Together, Sumner and Marr represent a fusion of two of the most influential and creative bands of the 1980s. As the musical foil to the lyrical musings of Morrissey, Marr created some of the most memorable guitar songs of that period. Since parting company in 1987, Morrissey has failed to scale the same artistic heights. And, many would argue, so has Marr. Sumner, meanwhile, spent most of the ’80s and part of the ’90s fronting New Order, a band which — unlike The Smiths, who under the influence of Morrissey took a defiant stance against the dancefloor — embraced the influences of hip-hop, New York’s gay club scene and house music, revealing the exhilerating possibilities of an open-minded approach to pop’s eclectic pantheon. New Order’s artistic and commercial peak came in 1989 with the album Technique, their first number one. At the close of that same year, Electronic released their first single, ‘Getting Away With It’, a collaboration with Neil Tennant of the Pet Shop Boys.

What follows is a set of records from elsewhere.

-- ==== Sys2Proof/Laws/Port.lean ====
section
/-! SUPPORT. The 324-bit symbol word: what each of its two-bit fields holds (R43). -/

namespace Sys2Proof.Machine

/-- The base-4 number of a list of symbols fits two bits a symbol. -/
theorem symbolDigits_lt (symbols : List Symbol) :
    symbols.foldr (fun s high => s.val + 4 * high) 0 < 4 ^ symbols.length := by
  induction symbols with
  | nil => decide
  | cons a symbols ih =>
    have := a.isLt
    simp only [List.foldr, List.length_cons, pow_succ]
    omega

/-- Digit `i` of that number is symbol `i`. -/
theorem symbolDigits_getElem? (symbols : List Symbol) (i : Nat) :
    symbols.foldr (fun s high => s.val + 4 * high) 0 / 4 ^ i % 4 = ((symbols[i]?).map (·.val)).getD 0 := by
  induction symbols generalizing i with
  | nil => simp
  | cons a symbols ih =>
    have ha := a.isLt
    cases i with
    | zero => simp [List.foldr]
    | succ i =>
      simp only [List.foldr, List.getElem?_cons_succ, ← ih i, pow_succ', ← Nat.div_div_eq_div_mul]
      congr 2
      omega

/-- The symbol word as a number. -/
theorem symbolsWord_toNat (symbols : Vector Symbol 162) :
    (symbolsWord symbols).toNat = symbols.toList.foldr (fun s high => s.val + 4 * high) 0 := by
  have h := symbolDigits_lt symbols.toList
  rw [Vector.length_toList, show (4 : Nat) ^ 162 = 2 ^ 324 by rw [show 324 = 2 * 162 from rfl, Nat.pow_mul]] at h
  exact (BitVec.toNat_ofNat _ _).trans (Nat.mod_eq_of_lt h)

/-- Bits `2i+1` and `2i` of the symbol word are symbol `i` (R43). -/
theorem symbolsWord_field (symbols : Vector Symbol 162) (i : Fin 162) :
    (symbolsWord symbols).toNat / 2 ^ (2 * i.val) % 4 = (symbols.get i).val := by
  rw [symbolsWord_toNat, Nat.pow_mul, symbolDigits_getElem?]
  simp [Vector.get_eq_getElem]

/-- Reading symbol `i` off the symbol word gives it back (R43). -/
theorem symbolAt_symbolsWord (symbols : Vector Symbol 162) (i : Fin 162) :
    symbolAt (symbolsWord symbols) i = symbols.get i := by
  have h := symbolsWord_field symbols i
  rw [← Nat.shiftRight_eq_div_pow] at h
  exact Fin.ext h

end Sys2Proof.Machine
end

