/-- The input bit `t` steps before, for a step that has one. -/
theorem inputBefore_of_le (u : BitSeq 81) {j : Fin 81} {t : Nat} (h : t ≤ j.val) :
    inputBefore u j.val t = u.get ⟨j.val - t, by omega⟩ := by
  simp [inputBefore, h, show j.val - t < 81 by omega, Vector.get_eq_getElem]

/-- Before the first step there is no input (R84). -/
theorem inputBefore_of_lt (u : BitSeq 81) {j t : Nat} (h : j < t) : inputBefore u j t = false := by
  simp [inputBefore, Nat.not_le_of_lt h]

/-- Two inputs that agree on the current bit and the 31 before it give the same output bit (R87). -/
theorem outputBit_congr {poly : BitVec 32} {u v : BitSeq 81} {j : Fin 81}
    (h : ∀ i : Fin 81, i.val ≤ j.val → j.val ≤ i.val + 31 → u.get i = v.get i) :
    outputBit poly u j.val = outputBit poly v j.val := by
  refine congrArg xorAll (List.map_congr_left fun t ht => ?_)
  have ht : t < 32 := List.mem_range.mp ht
  rcases Nat.lt_or_ge j.val t with hlt | hle
  · rw [inputBefore_of_lt u hlt, inputBefore_of_lt v hlt]
  · rw [inputBefore_of_le u hle, inputBefore_of_le v hle, h _ (by simp) (by simp; omega)]

/-! ### Linearity -/

/-- XOR goes through a sum of bits. -/
theorem xorAll_map_xor (l : List Nat) (f g : Nat → Bool) :
    xorAll (l.map fun t => f t ^^ g t) = (xorAll (l.map f) ^^ xorAll (l.map g)) := by
  induction l with
  | nil => rfl
  | cons t l ih =>
    rw [List.map_cons, List.map_cons, List.map_cons, xorAll_cons, xorAll_cons, xorAll_cons, ih, Bool.xor_assoc,
      Bool.xor_assoc, Bool.xor_left_comm (g t)]

/-- XOR goes through the choice of an input bit. -/
theorem inputBefore_zipWith_xor (u v : BitSeq 81) (j : Fin 81) (t : Nat) :
    inputBefore (Vector.zipWith xor u v) j.val t = (inputBefore u j.val t ^^ inputBefore v j.val t) := by
  rcases Nat.lt_or_ge j.val t with hlt | hle
  · rw [inputBefore_of_lt _ hlt, inputBefore_of_lt _ hlt, inputBefore_of_lt _ hlt]; rfl
  · rw [inputBefore_of_le _ hle, inputBefore_of_le _ hle, inputBefore_of_le _ hle]
    simp [Vector.get_eq_getElem]

/-- An output bit is GF(2)-linear in the input (R86). -/
theorem outputBit_zipWith_xor (poly : BitVec 32) (u v : BitSeq 81) (j : Fin 81) :
    outputBit poly (Vector.zipWith xor u v) j.val = (outputBit poly u j.val ^^ outputBit poly v j.val) := by
  simp only [outputBit, inputBefore_zipWith_xor, Bool.and_xor_distrib_left, xorAll_map_xor]

/-- The codeword is GF(2)-linear in the input (R86). -/
theorem codewordOf_zipWith_xor (p : Params) (u v : BitSeq 81) :
    codewordOf p (Vector.zipWith xor u v) = Vector.zipWith xor (codewordOf p u) (codewordOf p v) := by
  ext i hi
  rw [Vector.getElem_zipWith, codewordOf, codewordOf, codewordOf, Vector.getElem_ofFn, Vector.getElem_ofFn,
    Vector.getElem_ofFn]
  exact outputBit_zipWith_xor _ u v ⟨i / 2, by omega⟩

/-! ### The impulse response -/

/-- A sum of bits of which only that at `d` can be set. -/
theorem xorAll_map_range_single (f : Nat → Bool) (n d : Nat) :
    xorAll ((List.range n).map fun t => f t && decide (t = d)) = (decide (d < n) && f d) := by
  induction n with
  | zero => simp
  | succ n ih =>
    rw [List.range_succ, List.map_append, xorAll_append, ih, List.map_singleton, xorAll_cons, xorAll_nil,
      Bool.xor_false]
    rcases Nat.lt_trichotomy d n with hlt | rfl | hgt
    · simp [hlt, Nat.lt_succ_of_lt hlt, Nat.ne_of_gt hlt]
    · simp
    · simp [Nat.not_lt_of_gt hgt, Nat.ne_of_lt hgt, show ¬d < n + 1 by omega]

/-- With a single 1 at `U[m]`, the input `t` steps before step `j` is 1 for `t` = `j - m` alone (R86). -/
theorem inputBefore_impulse {u : BitSeq 81} {m : Fin 81} (hu : ∀ i : Fin 81, u.get i = decide (i = m)) (j : Fin 81)
    (t : Nat) : inputBefore u j.val t = (decide (m ≤ j) && decide (t = j.val - m.val)) := by
  rw [← Bool.decide_and]
  rcases Nat.lt_or_ge j.val t with hlt | hle
  · rw [inputBefore_of_lt u hlt]
    exact (decide_eq_false (by omega)).symm
  · rw [inputBefore_of_le u hle, hu]
    exact decide_eq_decide.mpr (by simp only [Fin.ext_iff]; omega)

/-- A single 1 in the input gives the mask's own bits, from its step on (R86). -/
theorem outputBit_impulse (poly : BitVec 32) {u : BitSeq 81} {m : Fin 81} (hu : ∀ i : Fin 81, u.get i = decide (i = m))
    (j : Fin 81) : outputBit poly u j.val = (decide (m ≤ j) && poly.getLsbD (j.val - m.val)) := by
  simp only [outputBit, inputBefore_impulse hu j, ← Bool.and_assoc, xorAll_map_range_single]
  rcases Nat.lt_or_ge (j.val - m.val) 32 with hlt | hge
  · rw [decide_eq_true hlt, Bool.true_and, Bool.and_comm]
  · rw [BitVec.getLsbD_of_ge _ _ hge, Bool.and_false, Bool.and_false, Bool.false_and]

/-- Settles O38, from the linearity and the impulse response of the closed form. -/
theorem codewordIsLinear : Obligations.CodewordIsLinear := by
  refine ⟨fun p t1 t2 t3 h => ?_, fun p t m j hu => ?_⟩
  · rw [Txn.convEncode_codeword, Txn.convEncode_codeword, Txn.convEncode_codeword, h, codewordOf_zipWith_xor]
  · rw [Txn.convEncode_codeword, ← outputBit_impulse p.polyA hu j, ← outputBit_impulse p.polyB hu j]
    exact codewordOf_pair p t.input j

/-! ### The constraint length -/

/-- Inputs that differ in one bit alone have the impulse at that bit as their XOR. -/
theorem zipWith_xor_get_of_differ {u v : BitSeq 81} {m : Fin 81} (h : ∀ i : Fin 81, u.get i = v.get i ↔ i ≠ m)
    (i : Fin 81) : (Vector.zipWith xor u v).get i = decide (i = m) := by
  rw [show (Vector.zipWith xor u v).get i = (u.get i ^^ v.get i) by simp [Vector.get_eq_getElem]]
  by_cases hi : i = m
  · rw [decide_eq_true hi, Bool.xor_iff_ne]
    exact fun heq => (h i).mp heq hi
  · rw [decide_eq_false hi, (h i).mpr hi, Bool.xor_self]

/-- Changing only an input bit that the mask selects changes the output bit: its change is the impulse response (R86,
R87). -/
theorem outputBit_ne_of_differ {poly : BitVec 32} {u v : BitSeq 81} {j m : Fin 81} (hm : m ≤ j)
    (hbit : poly.getLsbD (j.val - m.val) = true) (h : ∀ i : Fin 81, u.get i = v.get i ↔ i ≠ m) :
    outputBit poly u j.val ≠ outputBit poly v j.val := by
  have hxor := outputBit_impulse poly (zipWith_xor_get_of_differ h) j
  rw [outputBit_zipWith_xor, decide_eq_true hm, hbit, Bool.true_and] at hxor
  exact Bool.xor_iff_ne.mp hxor

/-- A mask with its end bits set selects the current bit and the bit 31 steps before (R87). -/
theorem outputBit_ne_of_differ_end {poly : BitVec 32} {u v : BitSeq 81} {j m : Fin 81} (h0 : poly.getLsbD 0 = true)
    (h31 : poly.getLsbD 31 = true) (hm : m = j ∨ m.val + 31 = j.val) (h : ∀ i : Fin 81, u.get i = v.get i ↔ i ≠ m) :
    outputBit poly u j.val ≠ outputBit poly v j.val := by
  rcases hm with rfl | hm
  · exact outputBit_ne_of_differ (le_refl m) (by rwa [Nat.sub_self]) h
  · exact outputBit_ne_of_differ (by omega) (by rwa [show j.val - m.val = 31 by omega]) h

/-- Settles O39: only the last 32 inputs enter an output bit, and both masks select the first and the last of them. -/
theorem constraintLengthIsThirtyTwo : Obligations.ConstraintLengthIsThirtyTwo := by
  refine ⟨fun p t1 t2 j h => ?_, fun t1 t2 j m hm h => ?_⟩
  · obtain ⟨hA1, hB1⟩ := codewordOf_pair p t1.input j
    obtain ⟨hA2, hB2⟩ := codewordOf_pair p t2.input j
    rw [Txn.convEncode_codeword, Txn.convEncode_codeword, hA1, hB1, hA2, hB2, outputBit_congr h, outputBit_congr h]
    exact ⟨rfl, rfl⟩
  · obtain ⟨hA1, hB1⟩ := codewordOf_pair hardware t1.input j
    obtain ⟨hA2, hB2⟩ := codewordOf_pair hardware t2.input j
    obtain ⟨-, -, -, -, -, -, hA0, hA31, hB0, hB31⟩ := generatorMasks
    rw [Txn.convEncode_codeword, Txn.convEncode_codeword, hA1, hB1, hA2, hB2]
    exact ⟨fun heq => outputBit_ne_of_differ_end hA0 hA31 hm h (Option.some.inj heq),
      fun heq => outputBit_ne_of_differ_end hB0 hB31 hm h (Option.some.inj heq)⟩

/-! ### The final register -/

/-- After the last step the register holds the last 32 inputs, the newest at its most significant end (R88). -/
theorem Txn.convEncode_sr_getLsbD (p : Params) (t : Txn) (i : Fin 32) :
    (t.convEncode p).sr.getLsbD i.val = t.input.get ⟨49 + i.val, by omega⟩ := by
  obtain ⟨⟨hreg, -⟩, hk⟩ := t.convEncode_partlyEncoded p
  have hi := i.isLt
  have h := hreg (31 - i.val) (by omega)
  simpa [hk, show 31 - (31 - i.val) = i.val by omega, show 80 - (31 - i.val) = 49 + i.val by omega,
    show 49 + i.val < 81 by omega, show 31 - i.val < 81 by omega, Vector.get_eq_getElem] using h

/-- Of the last 32 inputs of an assembled message, the first is `P[0]` and the others are flush zeros (R78, R88). -/
theorem Txn.assemble_convEncode_sr (p : Params) (t : Txn) :
    (t.assemble.convEncode p).sr = (BitVec.ofBool (t.pField.getLsbD 0)).setWidth 32 := by
  refine BitVec.eq_of_getLsbD_eq fun i hi => ?_
  rw [Txn.convEncode_sr_getLsbD p t.assemble ⟨i, hi⟩, Txn.assemble_input]
  cases i with
  | zero =>
    rw [encoderInput_get_of_le _ (by simp), messageWord_getLsbD_power _ _ _ (by simp)]
    simp
  | succ i =>
    rw [encoderInput_get_of_ge _ (by simp; omega)]
    simp

/-- Settles O40: the register, and its bit reversal. -/
theorem finalRegisterIsTheLastMessageBit : Obligations.FinalRegisterIsTheLastMessageBit := by
  intro p t
  refine ⟨t.assemble_convEncode_sr p, ?_⟩
  rw [t.assemble_convEncode_sr p]
  cases t.pField.getLsbD 0 <;> decide +kernel

end Sys2Proof.Machine

/-! PROOFS. Family 43: the interleaver INTERLEAVE, its table, and the scatter against the gather form (R89..R93). -/

namespace Sys2Proof.Machine

/-! ### The permutation -/

/-- Settles O41, by scanning the 256 indexes. -/
theorem permIsTheBitReversalScan : Obligations.PermIsTheBitReversalScan := by
  unfold Obligations.PermIsTheBitReversalScan
  decide +kernel

/-- `PERM` as a map of the positions 0..161 (R93). -/
def permIndex (k : Fin 162) : Fin 162 := ⟨(permTable.get k).toNat, permTable_distinct.2 k⟩

/-- The map reads the table (R89). -/
@[simp] theorem permIndex_val (k : Fin 162) : (permIndex k).val = (permTable.get k).toNat := rfl

/-- No two codeword bits go to one position (R93). -/
theorem permIndex_injective : Function.Injective permIndex := by
  intro j k hjk
  have hval : (permTable.get j).toNat = (permTable.get k).toNat := by
    rw [← permIndex_val, hjk, permIndex_val]
  have hidx : j.val = k.val :=
    (permTable_distinct.1.getElem_inj_iff (hi := by simp) (hj := by simp)).mp
      (by simpa [Vector.get_eq_getElem] using hval)
  exact Fin.ext hidx

/-- An injection of a finite set into itself reaches every position (R93). -/
theorem permIndex_bijective : Function.Bijective permIndex :=
  Finite.injective_iff_bijective.mp permIndex_injective

/-- `PERM` moves every position but 0 (R93). -/
theorem permIndex_eq_self_iff (k : Fin 162) : permIndex k = k ↔ k = 0 := by
  revert k
  decide +kernel

/-- Settles O42: the bijection by counting, the fixed points and the chain 1, 128, 147 from the table. -/
theorem permIsABijection : Obligations.PermIsABijection := by
  refine ⟨fun d => ?_, fun k => ?_, ?_⟩
  · simpa [Fin.ext_iff] using permIndex_bijective.existsUnique d
  · rw [← permIndex_eq_self_iff, Fin.ext_iff, permIndex_val]
  · decide +kernel

/-! ### INTERLEAVE -/

/-- INTERLEAVE completes in every state, by updating the transaction's storage alone (R90). -/
theorem exec_interleave (s : State) : exec .interleave s = .next { s with txn := s.txn.interleave } := rfl

/-- Settles O43: the word is the scattered codeword. -/
theorem interleaveCompletes : Obligations.InterleaveCompletes := fun s =>
  ⟨scatter s.txn.codeword s.txn.interleaved, scatter_getElem? s.txn.codeword s.txn.interleaved, exec_interleave s⟩

/-! ### The gather form -/

/-- `IPERM` undoes `PERM` (R92). -/
theorem ipermTable_get_permIndex (k : Fin 162) : ipermTable.get (permIndex k) = BitVec.ofNat 8 k.val := by
  revert k
  decide +kernel

/-- The position `PERM[k]` receives codeword bit `k` (R90). -/
theorem scatter_get_permIndex (c buf : BitSeq 162) (k : Fin 162) : (scatter c buf).get (permIndex k) = c.get k := by
  have h := scatter_getElem? c buf k
  rw [← permIndex_val, Vector.getElem?_eq_getElem (permIndex k).isLt] at h
  exact Option.some.inj h

/-- Settles O44: every position is `PERM[k]` for some `k`; there scatter has put bit `k`, and gather looks up
`IPERM[PERM[k]] = k`. -/
theorem gatherFormAgrees : Obligations.GatherFormAgrees := by
  refine ⟨fun k => ?_, fun cw buf d => ?_⟩
  · rw [← permIndex_val, Vector.getElem?_eq_getElem (permIndex k).isLt]
    exact congrArg some (ipermTable_get_permIndex k)
  · obtain ⟨k, rfl⟩ := permIndex_bijective.surjective d
    have hk : (ipermTable.get (permIndex k)).toNat = k.val := by
      rw [ipermTable_get_permIndex]
      exact toNat_ofNat_of_lt (by omega)
    rw [scatter_get_permIndex, hk, Vector.getElem?_eq_getElem k.isLt]
    rfl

“You’ve got to remember I became a lyricist by default when Ian died. Before that point I never had a single dream or desire to become a singer or lyricist. Never!” Bernard Sumner
Unlike Marr, whose split from The Smiths was clearcut, unequivocal and very public, the situation with New Order — in keeping with much of the band’s career — remains uncertain, open-ended, unresolved. A recent interview with Sumner saw The Independent On Sunday describe the band as ‘now defunct’. Sumner offers a subtle variation on that statement. “The truth is that I didn’t say New Order were defunct, the journalist has made his own mind up about that. The situation with New Order is that we don’t have any plans to record together or play any gigs together, but we haven’t broken up. So,” laughs the singer mischievously, “make your own mind up about it.”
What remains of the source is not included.